Work task: Output exactly the lines below, starting with the line that has "s.endUpdate updRecords with" and going on through the line that has "omit running in", both included, and no other lines.
--- Exercise data Enclosed Below ---
end

/-- Settles O42: COLL by what its entry is, then each row by whether the collective is in flight, and the step open. -/
theorem collectivesIssueStallAndComplete : Obligations.CollectivesIssueStallAndComplete := by
  unfold Obligations.CollectivesIssueStallAndComplete
  intro s
  refine ⟨fun d p entry done tile => exec_coll tile s entry done, fun entry sequence => collectiveRows_of_absent,
    fun entry sequence i present => ⟨collectiveRows_of_ended present, fun opened runs =>
      ⟨exec_collectiveStall_of_open present opened runs, exec_collectiveComplete_of_open present opened runs,
        fun kind => ⟨exec_ethReadComplete_of_failure present opened runs kind, fun bs q queue => ?_⟩⟩⟩⟩
  have row := exec_ethReadComplete_of_data present opened runs kind queue bs
  rw [row]
  refine ⟨fun whole up => ?_, fun lacks => ?_⟩
  · rw [if_pos ⟨whole, up⟩]
  · rw [if_neg fun ⟨whole, up⟩ => lacks.elim (absurd whole) (absurd up)]

end Sys2Proof.Machine
end

section
/-! PROOF. The phases of a step (O39): each row's phase, and what the row does in it. -/

namespace Sys2Proof.Machine

section
variable {s : State}

/-! ### The compute phase (R179, R631) -/

theorem exec_contextHalted {d p ctx : Nat} (tile : tileExists d p = true) (there : ctx < 8) :
    exec (.contextHalted d p ctx) s = .next
      (if s.computing = true ∧ s.usedTile d p = true ∧ ((s.tile d p).ctx ctx).state = .blocked ∧
          ((s.tile d p).ctx ctx).reason = .halt ∧ s.ctxQuiet d p ctx = true then
        if (s.unblock d p ctx .halted).allHalted = true then (s.unblock d p ctx .halted).endCompute
        else s.unblock d p ctx .halted
      else s) := by
  change execContextHalted d p ctx s = _
  simp only [execContextHalted, tile, there, decide_true, Bool.and_self, if_true, Bool.and_eq_true, beq_iff_eq, and_assoc]
  split <;> rfl

section
variable {r : RunStep} {g : Program} (running : s.run = some r) (loaded : s.program = some g)
include running loaded

theorem exec_stepComputeStart_of_running :
    exec .stepComputeStart s = .next
      (if s.inPhase .lighting = true ∧ s.tilesLit = true then
        let t := s.startTiles g r.k r.mb
        { t with run := t.run.map fun x => { x with phase := .compute, contextsIssued := true } }
      else s) := by
  change execStepComputeStart s = _
  simp only [execStepComputeStart, running, loaded, Bool.and_eq_true]
  split <;> rfl

/-! ### STEP_STATS and RECORD_STATS (R386) -/

omit running loaded in
theorem exec_stepStatsComplete_of_wait
    (waits : s.updateDone updStats = none ∨ s.inPhase .stats = false ∨ s.updateRuns = false) :
    exec .stepStatsComplete s = .next s := by
  change execStepStatsComplete s = _
  rw [execStepStatsComplete]
  split
  next _ _ _ _ _ done =>
    rw [done] at waits
    have waits : ¬(s.inPhase .stats && s.updateRuns) = true := by simpa [imp_iff_not_or] using waits
    rw [if_neg waits]
  next => rfl

/-- The state once the sums are taken: the collective is over, and its modes and noise are noted (R415, R416). -/
def State.statsTaken (s : State) (i : CollInst) (mb : Nat) : State :=
  ((s.endUpdate updStats).endUpdateOp.noteStatsPass.noteModes i.trailer.toNat).noteNoise (lowestMode i.trailer.toNat) mb
    (wordAt i.result 0) (wordAt i.result 1)

theorem exec_stepStatsComplete_of_done {i : CollInst} (done : s.updateDone updStats = some i)
    (phase : s.inPhase .stats = true) (runs : s.updateRuns = true) :
    exec .stepStatsComplete s = .next
      (if bit i.trailer.toNat 0 = true then
        let u : State := { s.statsTaken i r.mb with
          run := (s.statsTaken i r.mb).run.map fun x => { x with nonFinite := true } }
        u.castVote 0b101 u.commit.stateDigest
      else if g.flatRecords = [] then (s.statsTaken i r.mb).beginSweep
      else ((s.statsTaken i r.mb).setPhase .recordStats).issueUpdate updRecords ((s.statsTaken i r.mb).recordShare g) 0) := by
  change execStepStatsComplete s = _
  simp only [execStepStatsComplete, running, loaded, done, phase, runs, Bool.and_self, if_true, List.isEmpty_iff]
  rw [← State.statsTaken]
  split
  · rfl
  · split <;> rfl

omit running loaded in
theorem exec_recordStatsComplete_of_wait (waits : s.updateDone updRecords = none ∨ s.inPhase .recordStats = false) :
    exec .recordStatsComplete s = .next s := by
  change execRecordStatsComplete s = _
  rw [execRecordStatsComplete]
  split
  next _ _ _ _ _ done =>
    have waits : ¬s.inPhase .recordStats = true := by simpa [done] using waits
    rw [if_neg waits]
  next => rfl

theorem exec_recordStatsComplete_of_done {i : CollInst} (done : s.updateDone updRecords = some i)
    (phase : s.inPhase .recordStats = true) :
    exec .recordStatsComplete s = .next (State.beginSweep
      { s.endUpdate updRecords with run := some { r with stats := withReduced g.records r.stats i.result } }) := by
  change execRecordStatsComplete s = _
  simp only [execRecordStatsComplete, running, loaded, done, phase, if_true]

/-! ### STEP_OPEN (R404) and the sweep (R386, R409) -/

section
variable {p : PlanHeader} (planned : g.plan = some p)
include planned

omit running in
theorem exec_stepOpenComplete_of_formed {w : Nat} (formed : s.updateWord updOpen = some w)
    (phase : s.inPhase .opening = true) :
    exec .stepOpenComplete s = .next
      (if bit w 0 = true then (((s.endUpdate updOpen).resolveDoubt p s.stepNo w).retakeMb g).placeStep
      else ((s.endUpdate updOpen).resolveDoubt p s.stepNo w).notCurrent) := by
  have header : s.program.bind Program.plan = some p := by rw [loaded]; exact planned
  change execStepOpenComplete s = _
  rw [execStepOpenComplete, header, loaded, formed]
  exact if_pos phase

theorem exec_sweepComplete :
    exec .sweepComplete s =
      if (s.inPhase .sweeping && s.exports.isEmpty && s.updateRuns) = true then
        match s.firstFailure (s.sweepReads g p.state) with
        | some (st, ch, why) => .next (s.bsuDeviceFails st ch why false)
        | none => .next (s.finishSweep g p r)
      else .next s := by
  change execSweepComplete s = _
  simp only [execSweepComplete, running, loaded, planned] <;> split <;> rfl

theorem exec_sweepComplete_of_wait (waits : s.inPhase .sweeping = false ∨ s.exports ≠ [] ∨ s.updateRuns = false) :
    exec .sweepComplete s = .next s := by
  rw [exec_sweepComplete running loaded planned, if_neg]
  simp only [Bool.and_eq_true, List.isEmpty_iff]
  rintro ⟨⟨phase, exported⟩, runs⟩
  simp [phase, exported, runs] at waits

section
variable (phase : s.inPhase .sweeping = true) (exported : s.exports = []) (runs : s.updateRuns = true)
include phase exported runs

theorem exec_sweepComplete_of_whole (whole : s.firstFailure (s.sweepReads g p.state) = none) :
    exec .sweepComplete s = .next (s.finishSweep g p r) := by
  rw [exec_sweepComplete running loaded planned, if_pos (by simp [phase, exported, runs]), whole]

theorem exec_sweepComplete_of_failure {st ch why : Nat}
    (failure : s.firstFailure (s.sweepReads g p.state) = some (st, ch, why)) :
    exec .sweepComplete s = .next (s.bsuDeviceFails st ch why false) := by
  rw [exec_sweepComplete running loaded planned, if_pos (by simp [phase, exported, runs]), failure]

end

end

end

theorem exec_stepOpenComplete_of_wait (waits : s.updateWord updOpen = none ∨ s.inPhase .opening = false) :
    exec .stepOpenComplete s = .next s := by
  change execStepOpenComplete s = _
  rw [execStepOpenComplete]
  split
  next _ _ _ _ _ formed =>
    have waits : ¬s.inPhase .opening = true := by simpa [formed] using waits
    rw [if_neg waits]
  next => rfl

/-! ### DIGEST_EXCHANGE (R407) and the step's end (R623) -/

theorem exec_digestExchangeComplete_of_wait (waits : s.updateDone updDigest = none ∨ s.inPhase .digest = false) :
    exec .digestExchangeComplete s = .next s := by
  change execDigestExchangeComplete s = _
  rw [execDigestExchangeComplete]
  split
  next _ _ _ done =>
    have waits : ¬s.inPhase .digest = true := by simpa [done] using waits
    rw [if_neg waits]
  next => rfl

section
variable {r : RunStep} (running : s.run = some r)
include running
--- End of Enclosed Exercise data ---
Solution to the exercise:
      { s.endUpdate updRecords with run := some { r with stats := withReduced g.records r.stats i.result } }) := by
  change execRecordStatsComplete s = _
  simp only [execRecordStatsComplete, running, loaded, done, phase, if_true]

/-! ### STEP_OPEN (R404) and the sweep (R386, R409) -/

section
variable {p : PlanHeader} (planned : g.plan = some p)
include planned

omit running in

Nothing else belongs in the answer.